╔══

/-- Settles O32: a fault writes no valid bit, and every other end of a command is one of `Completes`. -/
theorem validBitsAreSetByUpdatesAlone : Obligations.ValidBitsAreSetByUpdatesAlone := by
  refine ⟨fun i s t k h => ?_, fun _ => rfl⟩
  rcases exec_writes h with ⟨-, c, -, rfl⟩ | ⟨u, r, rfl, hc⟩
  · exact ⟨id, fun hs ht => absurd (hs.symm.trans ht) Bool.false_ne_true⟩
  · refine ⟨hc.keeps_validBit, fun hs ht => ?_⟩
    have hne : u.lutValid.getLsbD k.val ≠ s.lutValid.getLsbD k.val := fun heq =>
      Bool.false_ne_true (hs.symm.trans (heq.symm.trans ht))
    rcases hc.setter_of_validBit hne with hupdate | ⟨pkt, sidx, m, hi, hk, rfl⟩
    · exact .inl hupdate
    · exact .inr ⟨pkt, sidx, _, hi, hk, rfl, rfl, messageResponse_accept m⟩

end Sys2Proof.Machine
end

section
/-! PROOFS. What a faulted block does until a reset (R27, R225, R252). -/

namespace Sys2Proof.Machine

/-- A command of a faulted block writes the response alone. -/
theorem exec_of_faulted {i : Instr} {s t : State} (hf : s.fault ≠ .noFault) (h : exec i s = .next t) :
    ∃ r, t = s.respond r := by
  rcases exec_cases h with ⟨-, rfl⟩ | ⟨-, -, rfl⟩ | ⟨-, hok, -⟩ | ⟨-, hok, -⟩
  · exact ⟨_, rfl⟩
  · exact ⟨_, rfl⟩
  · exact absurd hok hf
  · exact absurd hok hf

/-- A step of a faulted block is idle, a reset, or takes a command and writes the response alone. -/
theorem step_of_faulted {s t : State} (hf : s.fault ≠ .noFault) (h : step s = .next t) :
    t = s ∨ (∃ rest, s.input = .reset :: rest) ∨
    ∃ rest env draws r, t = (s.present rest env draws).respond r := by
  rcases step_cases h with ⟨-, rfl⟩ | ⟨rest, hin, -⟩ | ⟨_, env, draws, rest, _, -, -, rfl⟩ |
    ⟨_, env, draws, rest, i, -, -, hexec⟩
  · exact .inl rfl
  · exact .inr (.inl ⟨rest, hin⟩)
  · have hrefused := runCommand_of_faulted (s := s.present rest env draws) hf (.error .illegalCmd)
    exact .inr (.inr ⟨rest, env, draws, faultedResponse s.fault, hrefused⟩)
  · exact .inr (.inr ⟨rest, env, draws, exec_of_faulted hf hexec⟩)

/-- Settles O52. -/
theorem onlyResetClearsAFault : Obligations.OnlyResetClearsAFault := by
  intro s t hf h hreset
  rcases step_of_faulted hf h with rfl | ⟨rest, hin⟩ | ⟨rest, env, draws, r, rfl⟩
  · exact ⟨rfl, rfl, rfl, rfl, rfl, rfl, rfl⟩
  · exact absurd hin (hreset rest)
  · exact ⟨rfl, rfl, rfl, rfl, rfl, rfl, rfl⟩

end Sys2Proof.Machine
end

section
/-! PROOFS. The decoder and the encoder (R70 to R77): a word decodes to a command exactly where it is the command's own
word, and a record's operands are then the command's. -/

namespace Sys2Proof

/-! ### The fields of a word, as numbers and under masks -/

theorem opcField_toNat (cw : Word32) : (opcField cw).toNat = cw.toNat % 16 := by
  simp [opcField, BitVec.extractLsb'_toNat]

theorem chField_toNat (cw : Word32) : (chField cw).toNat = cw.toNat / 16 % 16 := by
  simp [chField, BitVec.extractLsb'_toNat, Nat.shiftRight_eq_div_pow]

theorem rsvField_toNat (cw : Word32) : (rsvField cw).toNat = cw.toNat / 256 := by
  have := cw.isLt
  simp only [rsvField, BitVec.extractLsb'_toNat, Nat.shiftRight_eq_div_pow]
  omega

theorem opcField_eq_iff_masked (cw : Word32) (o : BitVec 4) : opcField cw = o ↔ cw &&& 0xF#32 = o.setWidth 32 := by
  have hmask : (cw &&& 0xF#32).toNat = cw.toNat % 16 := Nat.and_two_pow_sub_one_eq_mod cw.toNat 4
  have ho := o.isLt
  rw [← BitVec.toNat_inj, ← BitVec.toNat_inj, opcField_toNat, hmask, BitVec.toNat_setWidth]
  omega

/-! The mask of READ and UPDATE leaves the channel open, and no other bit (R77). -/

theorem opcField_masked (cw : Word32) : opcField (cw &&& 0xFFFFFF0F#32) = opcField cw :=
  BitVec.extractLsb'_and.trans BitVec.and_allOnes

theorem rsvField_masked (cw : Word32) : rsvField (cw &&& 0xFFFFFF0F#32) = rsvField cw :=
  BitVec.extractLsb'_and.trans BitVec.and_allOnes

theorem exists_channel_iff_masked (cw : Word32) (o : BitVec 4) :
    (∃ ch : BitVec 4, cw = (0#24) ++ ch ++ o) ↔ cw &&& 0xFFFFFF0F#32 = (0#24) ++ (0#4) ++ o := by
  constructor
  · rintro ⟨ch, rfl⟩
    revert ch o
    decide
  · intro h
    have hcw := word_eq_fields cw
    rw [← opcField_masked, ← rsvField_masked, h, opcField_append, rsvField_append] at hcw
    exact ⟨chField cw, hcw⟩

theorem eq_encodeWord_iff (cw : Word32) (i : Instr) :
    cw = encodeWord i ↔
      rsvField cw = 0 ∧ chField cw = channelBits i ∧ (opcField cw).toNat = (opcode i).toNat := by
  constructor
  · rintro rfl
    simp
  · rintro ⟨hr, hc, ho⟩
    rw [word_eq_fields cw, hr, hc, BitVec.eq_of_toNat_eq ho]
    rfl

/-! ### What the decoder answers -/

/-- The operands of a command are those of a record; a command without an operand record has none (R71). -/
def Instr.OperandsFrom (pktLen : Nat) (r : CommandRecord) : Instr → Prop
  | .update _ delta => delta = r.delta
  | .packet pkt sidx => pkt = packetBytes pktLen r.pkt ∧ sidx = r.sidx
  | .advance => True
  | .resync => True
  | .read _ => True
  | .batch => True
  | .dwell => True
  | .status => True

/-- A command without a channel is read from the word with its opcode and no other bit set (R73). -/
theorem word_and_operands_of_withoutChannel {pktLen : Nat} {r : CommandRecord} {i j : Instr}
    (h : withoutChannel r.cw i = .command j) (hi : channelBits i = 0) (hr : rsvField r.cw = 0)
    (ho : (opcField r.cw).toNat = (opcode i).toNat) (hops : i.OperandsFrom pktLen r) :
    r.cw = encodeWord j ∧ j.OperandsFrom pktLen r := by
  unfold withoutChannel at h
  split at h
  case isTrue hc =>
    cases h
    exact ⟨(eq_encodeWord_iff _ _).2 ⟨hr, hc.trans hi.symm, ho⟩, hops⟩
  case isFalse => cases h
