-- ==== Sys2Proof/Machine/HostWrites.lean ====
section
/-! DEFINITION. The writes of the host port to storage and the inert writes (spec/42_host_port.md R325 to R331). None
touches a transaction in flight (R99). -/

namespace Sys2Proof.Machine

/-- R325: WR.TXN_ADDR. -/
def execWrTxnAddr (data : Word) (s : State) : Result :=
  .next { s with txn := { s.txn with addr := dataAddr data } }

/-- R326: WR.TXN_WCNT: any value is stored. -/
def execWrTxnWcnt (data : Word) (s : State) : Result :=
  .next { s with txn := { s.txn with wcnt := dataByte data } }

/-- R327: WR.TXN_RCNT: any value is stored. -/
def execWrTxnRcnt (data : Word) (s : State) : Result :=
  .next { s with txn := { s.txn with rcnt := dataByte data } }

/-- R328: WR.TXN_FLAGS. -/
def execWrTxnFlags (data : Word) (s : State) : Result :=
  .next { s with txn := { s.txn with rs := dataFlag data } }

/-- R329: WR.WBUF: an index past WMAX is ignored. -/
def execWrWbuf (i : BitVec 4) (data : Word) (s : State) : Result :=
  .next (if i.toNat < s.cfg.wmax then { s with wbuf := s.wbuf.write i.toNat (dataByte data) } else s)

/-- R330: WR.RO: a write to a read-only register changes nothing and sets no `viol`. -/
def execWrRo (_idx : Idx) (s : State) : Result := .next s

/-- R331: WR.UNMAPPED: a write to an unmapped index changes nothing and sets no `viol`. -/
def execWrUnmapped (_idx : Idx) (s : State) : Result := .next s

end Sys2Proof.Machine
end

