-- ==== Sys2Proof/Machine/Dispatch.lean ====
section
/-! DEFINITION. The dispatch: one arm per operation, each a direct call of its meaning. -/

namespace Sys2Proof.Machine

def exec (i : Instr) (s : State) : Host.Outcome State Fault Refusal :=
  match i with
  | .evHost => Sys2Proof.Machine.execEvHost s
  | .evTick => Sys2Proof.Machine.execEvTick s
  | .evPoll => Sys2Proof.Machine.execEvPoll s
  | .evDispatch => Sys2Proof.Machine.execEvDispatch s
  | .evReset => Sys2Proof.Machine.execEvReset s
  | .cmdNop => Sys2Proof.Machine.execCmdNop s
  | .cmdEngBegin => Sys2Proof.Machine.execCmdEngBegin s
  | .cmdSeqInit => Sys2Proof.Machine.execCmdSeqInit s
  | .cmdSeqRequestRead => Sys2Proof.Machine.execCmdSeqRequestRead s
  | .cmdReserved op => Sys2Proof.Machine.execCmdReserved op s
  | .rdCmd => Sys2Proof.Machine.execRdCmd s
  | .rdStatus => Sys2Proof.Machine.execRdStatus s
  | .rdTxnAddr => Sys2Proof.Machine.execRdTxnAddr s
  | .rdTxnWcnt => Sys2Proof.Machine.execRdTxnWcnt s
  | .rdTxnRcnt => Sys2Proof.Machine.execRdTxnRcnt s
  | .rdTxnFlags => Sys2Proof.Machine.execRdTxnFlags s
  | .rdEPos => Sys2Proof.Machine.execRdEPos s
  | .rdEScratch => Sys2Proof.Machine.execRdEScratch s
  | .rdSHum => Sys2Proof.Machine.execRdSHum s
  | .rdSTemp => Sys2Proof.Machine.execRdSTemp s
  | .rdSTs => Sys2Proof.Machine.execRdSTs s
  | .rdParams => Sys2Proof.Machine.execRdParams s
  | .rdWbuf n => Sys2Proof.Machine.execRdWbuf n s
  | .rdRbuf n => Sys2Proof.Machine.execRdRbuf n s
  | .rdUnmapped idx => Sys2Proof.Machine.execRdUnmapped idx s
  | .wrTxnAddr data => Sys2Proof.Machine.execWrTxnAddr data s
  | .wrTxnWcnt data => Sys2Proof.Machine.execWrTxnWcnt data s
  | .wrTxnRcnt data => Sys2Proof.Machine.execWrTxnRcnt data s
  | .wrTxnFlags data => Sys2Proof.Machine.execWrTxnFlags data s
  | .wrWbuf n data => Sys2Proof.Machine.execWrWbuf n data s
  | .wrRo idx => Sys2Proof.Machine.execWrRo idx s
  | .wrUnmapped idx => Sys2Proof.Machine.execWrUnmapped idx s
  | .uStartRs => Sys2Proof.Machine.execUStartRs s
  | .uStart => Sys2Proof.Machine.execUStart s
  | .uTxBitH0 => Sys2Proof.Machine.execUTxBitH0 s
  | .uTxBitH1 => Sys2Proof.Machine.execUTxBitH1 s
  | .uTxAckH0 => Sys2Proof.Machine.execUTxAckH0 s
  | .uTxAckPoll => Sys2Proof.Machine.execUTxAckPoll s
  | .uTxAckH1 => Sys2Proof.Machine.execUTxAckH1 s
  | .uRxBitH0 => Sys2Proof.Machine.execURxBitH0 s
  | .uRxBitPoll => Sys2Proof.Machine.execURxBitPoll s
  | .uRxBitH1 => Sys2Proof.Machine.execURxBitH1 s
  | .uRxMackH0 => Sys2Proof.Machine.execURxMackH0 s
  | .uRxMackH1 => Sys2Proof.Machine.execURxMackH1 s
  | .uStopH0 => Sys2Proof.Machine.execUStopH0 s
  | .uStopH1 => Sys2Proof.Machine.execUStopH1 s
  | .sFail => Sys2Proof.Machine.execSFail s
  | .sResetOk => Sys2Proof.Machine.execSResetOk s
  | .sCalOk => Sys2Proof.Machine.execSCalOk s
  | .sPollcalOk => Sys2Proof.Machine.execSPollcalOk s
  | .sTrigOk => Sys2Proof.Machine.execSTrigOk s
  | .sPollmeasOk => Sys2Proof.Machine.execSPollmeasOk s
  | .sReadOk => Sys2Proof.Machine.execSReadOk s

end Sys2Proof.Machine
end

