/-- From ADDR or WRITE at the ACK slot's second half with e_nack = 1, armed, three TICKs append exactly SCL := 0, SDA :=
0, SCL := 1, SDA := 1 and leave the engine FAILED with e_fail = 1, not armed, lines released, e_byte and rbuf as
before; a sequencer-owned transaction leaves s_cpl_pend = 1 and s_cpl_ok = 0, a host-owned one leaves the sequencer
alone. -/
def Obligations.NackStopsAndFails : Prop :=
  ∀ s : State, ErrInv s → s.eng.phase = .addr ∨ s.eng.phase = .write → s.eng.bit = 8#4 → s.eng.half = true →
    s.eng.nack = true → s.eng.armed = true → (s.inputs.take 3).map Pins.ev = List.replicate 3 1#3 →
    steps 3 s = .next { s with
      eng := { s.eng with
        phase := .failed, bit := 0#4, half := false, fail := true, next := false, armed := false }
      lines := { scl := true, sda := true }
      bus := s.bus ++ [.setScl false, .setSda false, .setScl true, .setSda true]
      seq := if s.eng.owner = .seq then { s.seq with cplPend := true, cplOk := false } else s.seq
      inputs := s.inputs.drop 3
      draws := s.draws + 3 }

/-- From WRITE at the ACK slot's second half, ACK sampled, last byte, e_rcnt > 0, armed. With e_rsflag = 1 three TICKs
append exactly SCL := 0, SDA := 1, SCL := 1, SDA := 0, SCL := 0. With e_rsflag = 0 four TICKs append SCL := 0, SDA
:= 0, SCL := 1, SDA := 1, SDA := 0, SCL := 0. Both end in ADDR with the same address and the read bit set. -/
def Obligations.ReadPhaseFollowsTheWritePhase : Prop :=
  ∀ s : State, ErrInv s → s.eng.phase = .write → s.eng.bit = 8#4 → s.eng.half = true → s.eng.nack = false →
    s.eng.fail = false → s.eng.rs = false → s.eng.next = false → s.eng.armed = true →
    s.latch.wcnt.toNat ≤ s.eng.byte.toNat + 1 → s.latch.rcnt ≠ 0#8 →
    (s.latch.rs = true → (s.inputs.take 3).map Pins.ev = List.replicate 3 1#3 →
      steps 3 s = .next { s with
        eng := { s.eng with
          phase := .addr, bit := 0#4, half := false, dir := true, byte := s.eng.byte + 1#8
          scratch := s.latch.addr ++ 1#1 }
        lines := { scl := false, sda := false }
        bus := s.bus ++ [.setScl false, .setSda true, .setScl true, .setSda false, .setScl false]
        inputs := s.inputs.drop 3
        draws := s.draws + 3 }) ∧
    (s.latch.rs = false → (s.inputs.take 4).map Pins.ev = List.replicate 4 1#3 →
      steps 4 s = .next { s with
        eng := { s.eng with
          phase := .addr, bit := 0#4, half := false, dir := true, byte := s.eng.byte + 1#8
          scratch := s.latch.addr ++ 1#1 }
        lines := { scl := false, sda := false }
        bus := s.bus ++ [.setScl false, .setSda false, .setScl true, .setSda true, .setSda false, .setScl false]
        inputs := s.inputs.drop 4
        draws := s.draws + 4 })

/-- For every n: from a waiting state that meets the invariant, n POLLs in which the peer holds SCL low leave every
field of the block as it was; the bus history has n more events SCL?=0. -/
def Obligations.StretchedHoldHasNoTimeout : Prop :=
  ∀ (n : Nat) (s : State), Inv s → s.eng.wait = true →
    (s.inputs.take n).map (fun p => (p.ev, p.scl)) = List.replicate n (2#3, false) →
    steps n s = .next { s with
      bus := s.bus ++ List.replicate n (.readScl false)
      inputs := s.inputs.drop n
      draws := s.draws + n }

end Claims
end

╚══

Looking only at the lines of the material above, count those containing "stored" and give that number by itself.

# [Exercise answer]
2